• Work instructions: Print the line containing "unfold execPgOwnerWrite" and every line after it exactly as written, through the end of the records.

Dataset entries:
○ ○ ○

theorem kp_execNotifyRodHeldSend {z : State} (p : Nat) (s : State) (hs : Keeps z s) :
    KeepsR z (execNotifyRodHeldSend p s) := by
  unfold execNotifyRodHeldSend
  repeat' first
    | (with_reducible assumption) | intro _
    | (extract_lets +onlyGivenNames lv; first | (have hx : Keeps z lv := ?_; generalize lv = w at hx ⊢; clear lv; rotate_left; subst lv) | (have hfn0 : ∀ y, Keeps z y → Keeps z (lv y) := ?_; generalize lv = w at hfn0 ⊢; clear lv; rotate_left; subst lv) | (have hfn1 : ∀ a y, Keeps z y → Keeps z (lv a y) := ?_; generalize lv = w at hfn1 ⊢; clear lv; rotate_left; subst lv) | (have hfn2 : ∀ a b y, Keeps z y → Keeps z (lv a b y) := ?_; generalize lv = w at hfn2 ⊢; clear lv; rotate_left; subst lv) | (have hfn3 : ∀ a b c y, Keeps z y → Keeps z (lv a b c y) := ?_; generalize lv = w at hfn3 ⊢; clear lv; rotate_left; subst lv) | (have hfn4 : ∀ y a, Keeps z y → Keeps z (lv y a) := ?_; generalize lv = w at hfn4 ⊢; clear lv; rotate_left; subst lv) | (have hfn5 : ∀ a, Keeps z (lv a) := ?_; generalize lv = w at hfn5 ⊢; clear lv; rotate_left; subst lv) | (have hfn6 : ∀ a b, Keeps z (lv a b) := ?_; generalize lv = w at hfn6 ⊢; clear lv; rotate_left; subst lv) | (have hfn7 : ∀ y a b, Keeps z y → Keeps z (lv y a b) := ?_; generalize lv = w at hfn7 ⊢; clear lv; rotate_left; subst lv) | (have hfn8 : ∀ a, KeepsR z (lv a) := ?_; generalize lv = w at hfn8 ⊢; clear lv; rotate_left; subst lv) | (have hfn9 : ∀ y, Keeps z y → KeepsC z (lv y) := ?_; generalize lv = w at hfn9 ⊢; clear lv; rotate_left; subst lv) | (have hfn10 : ∀ y, Keeps z y → KeepsR z (lv y) := ?_; generalize lv = w at hfn10 ⊢; clear lv; rotate_left; subst lv) | (have hfn11 : ∀ a y, Keeps z y → KeepsR z (lv a y) := ?_; generalize lv = w at hfn11 ⊢; clear lv; rotate_left; subst lv) | (have hfn12 : ∀ y a, Keeps z y → KeepsR z (lv y a) := ?_; generalize lv = w at hfn12 ⊢; clear lv; rotate_left; subst lv) | (generalize lv = w; clear lv) | subst lv)
    | (with_reducible apply hfn0) | (with_reducible apply hfn1) | (with_reducible apply hfn2) | (with_reducible apply hfn3)
    | (with_reducible apply hfn4) | (with_reducible apply hfn5) | (with_reducible apply hfn6) | (with_reducible apply hfn7)
    | (with_reducible apply hfn8) | (with_reducible apply hfn9) | (with_reducible apply hfn10) | (with_reducible apply hfn11)
    | (with_reducible apply hfn12) | (with_reducible apply kp_sendItem) | split | (with_reducible refine KeepsR.next ?_) | dsimp only
    | (with_reducible exact Keeps.mk (by assumption))

theorem kp_execPgErrFirstClear {z : State} (fn : Nat) (p : Nat) (v : Nat) (s : State) (hs : Keeps z s) :
    KeepsR z (execPgErrFirstClear fn p v s) := by
  unfold execPgErrFirstClear
  repeat' first
    | (with_reducible assumption) | intro _
    | (extract_lets +onlyGivenNames lv; first | (have hx : Keeps z lv := ?_; generalize lv = w at hx ⊢; clear lv; rotate_left; subst lv) | (generalize lv = w; clear lv) | subst lv)
    | (with_reducible apply kp_barWrite) | (with_reducible apply kp_clearFirst) | split | (with_reducible refine KeepsR.next ?_) | dsimp only

theorem kp_execPgErrCntClr {z : State} (fn : Nat) (p : Nat) (v : Nat) (s : State) (hs : Keeps z s) :
    KeepsR z (execPgErrCntClr fn p v s) := by
  unfold execPgErrCntClr
  repeat' first
    | (with_reducible assumption) | intro _
    | (extract_lets +onlyGivenNames lv; first | (have hx : Keeps z lv := ?_; generalize lv = w at hx ⊢; clear lv; rotate_left; subst lv) | (generalize lv = w; clear lv) | subst lv)
    | (with_reducible apply kp_barWrite) | (with_reducible apply kp_writeReg) | (with_reducible apply kp_setF) | split
    | (with_reducible refine KeepsR.next ?_) | dsimp only

theorem kp_execPgOwnerWrite {z : State} (fn : Nat) (p : Nat) (s : State) (hs : Keeps z s) :
    KeepsR z (execPgOwnerWrite fn p s) := by
  unfold execPgOwnerWrite
  repeat' first
    | (with_reducible assumption) | intro _
    | (extract_lets +onlyGivenNames lv; first | (have hx : Keeps z lv := ?_; generalize lv = w at hx ⊢; clear lv; rotate_left; subst lv) | (generalize lv = w; clear lv) | subst lv)
    | (with_reducible apply kp_barWrite) | (with_reducible apply kp_raise) | (with_reducible refine KeepsR.next ?_) | dsimp only

theorem kp_accessTimeout {z : State} (fn : Nat) (a : Nat) (s : State) (hs : Keeps z s) :
    Keeps z (accessTimeout fn a s) := by
  unfold accessTimeout
  repeat' first
    | (with_reducible assumption) | (with_reducible apply kp_recordCE) | (with_reducible apply kp_raise) | dsimp only

theorem kp_execBar0ReadTimeout {z : State} (fn : Nat) (a : Nat) (len : Nat) (s : State) (hs : Keeps z s) :
    KeepsR z (execBar0ReadTimeout fn a len s) := by
  unfold execBar0ReadTimeout
  repeat' first
    | (with_reducible assumption) | (with_reducible refine KeepsR.next ?_) | (with_reducible apply kp_accessTimeout) | (with_reducible apply kp_emit)

theorem kp_execBar0WriteTimeout {z : State} (fn : Nat) (a : Nat) (s : State) (hs : Keeps z s) :
    KeepsR z (execBar0WriteTimeout fn a s) := by
  unfold execBar0WriteTimeout
  repeat' first
    | (with_reducible assumption) | (with_reducible apply kp_accessTimeout) | (with_reducible refine KeepsR.next ?_) | dsimp only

○ ○ ○

• Final answer:
  unfold execPgOwnerWrite
  repeat' first
    | (with_reducible assumption) | intro _
    | (extract_lets +onlyGivenNames lv; first | (have hx : Keeps z lv := ?_; generalize lv = w at hx ⊢; clear lv; rotate_left; subst lv) | (generalize lv = w; clear lv) | subst lv)
    | (with_reducible apply kp_barWrite) | (with_reducible apply kp_raise) | (with_reducible refine KeepsR.next ?_) | dsimp only

theorem kp_accessTimeout {z : State} (fn : Nat) (a : Nat) (s : State) (hs : Keeps z s) :
    Keeps z (accessTimeout fn a s) := by
  unfold accessTimeout
  repeat' first
    | (with_reducible assumption) | (with_reducible apply kp_recordCE) | (with_reducible apply kp_raise) | dsimp only

theorem kp_execBar0ReadTimeout {z : State} (fn : Nat) (a : Nat) (len : Nat) (s : State) (hs : Keeps z s) :
    KeepsR z (execBar0ReadTimeout fn a len s) := by
  unfold execBar0ReadTimeout
  repeat' first
    | (with_reducible assumption) | (with_reducible refine KeepsR.next ?_) | (with_reducible apply kp_accessTimeout) | (with_reducible apply kp_emit)

theorem kp_execBar0WriteTimeout {z : State} (fn : Nat) (a : Nat) (s : State) (hs : Keeps z s) :
    KeepsR z (execBar0WriteTimeout fn a s) := by
  unfold execBar0WriteTimeout
  repeat' first
    | (with_reducible assumption) | (with_reducible apply kp_accessTimeout) | (with_reducible refine KeepsR.next ?_) | dsimp only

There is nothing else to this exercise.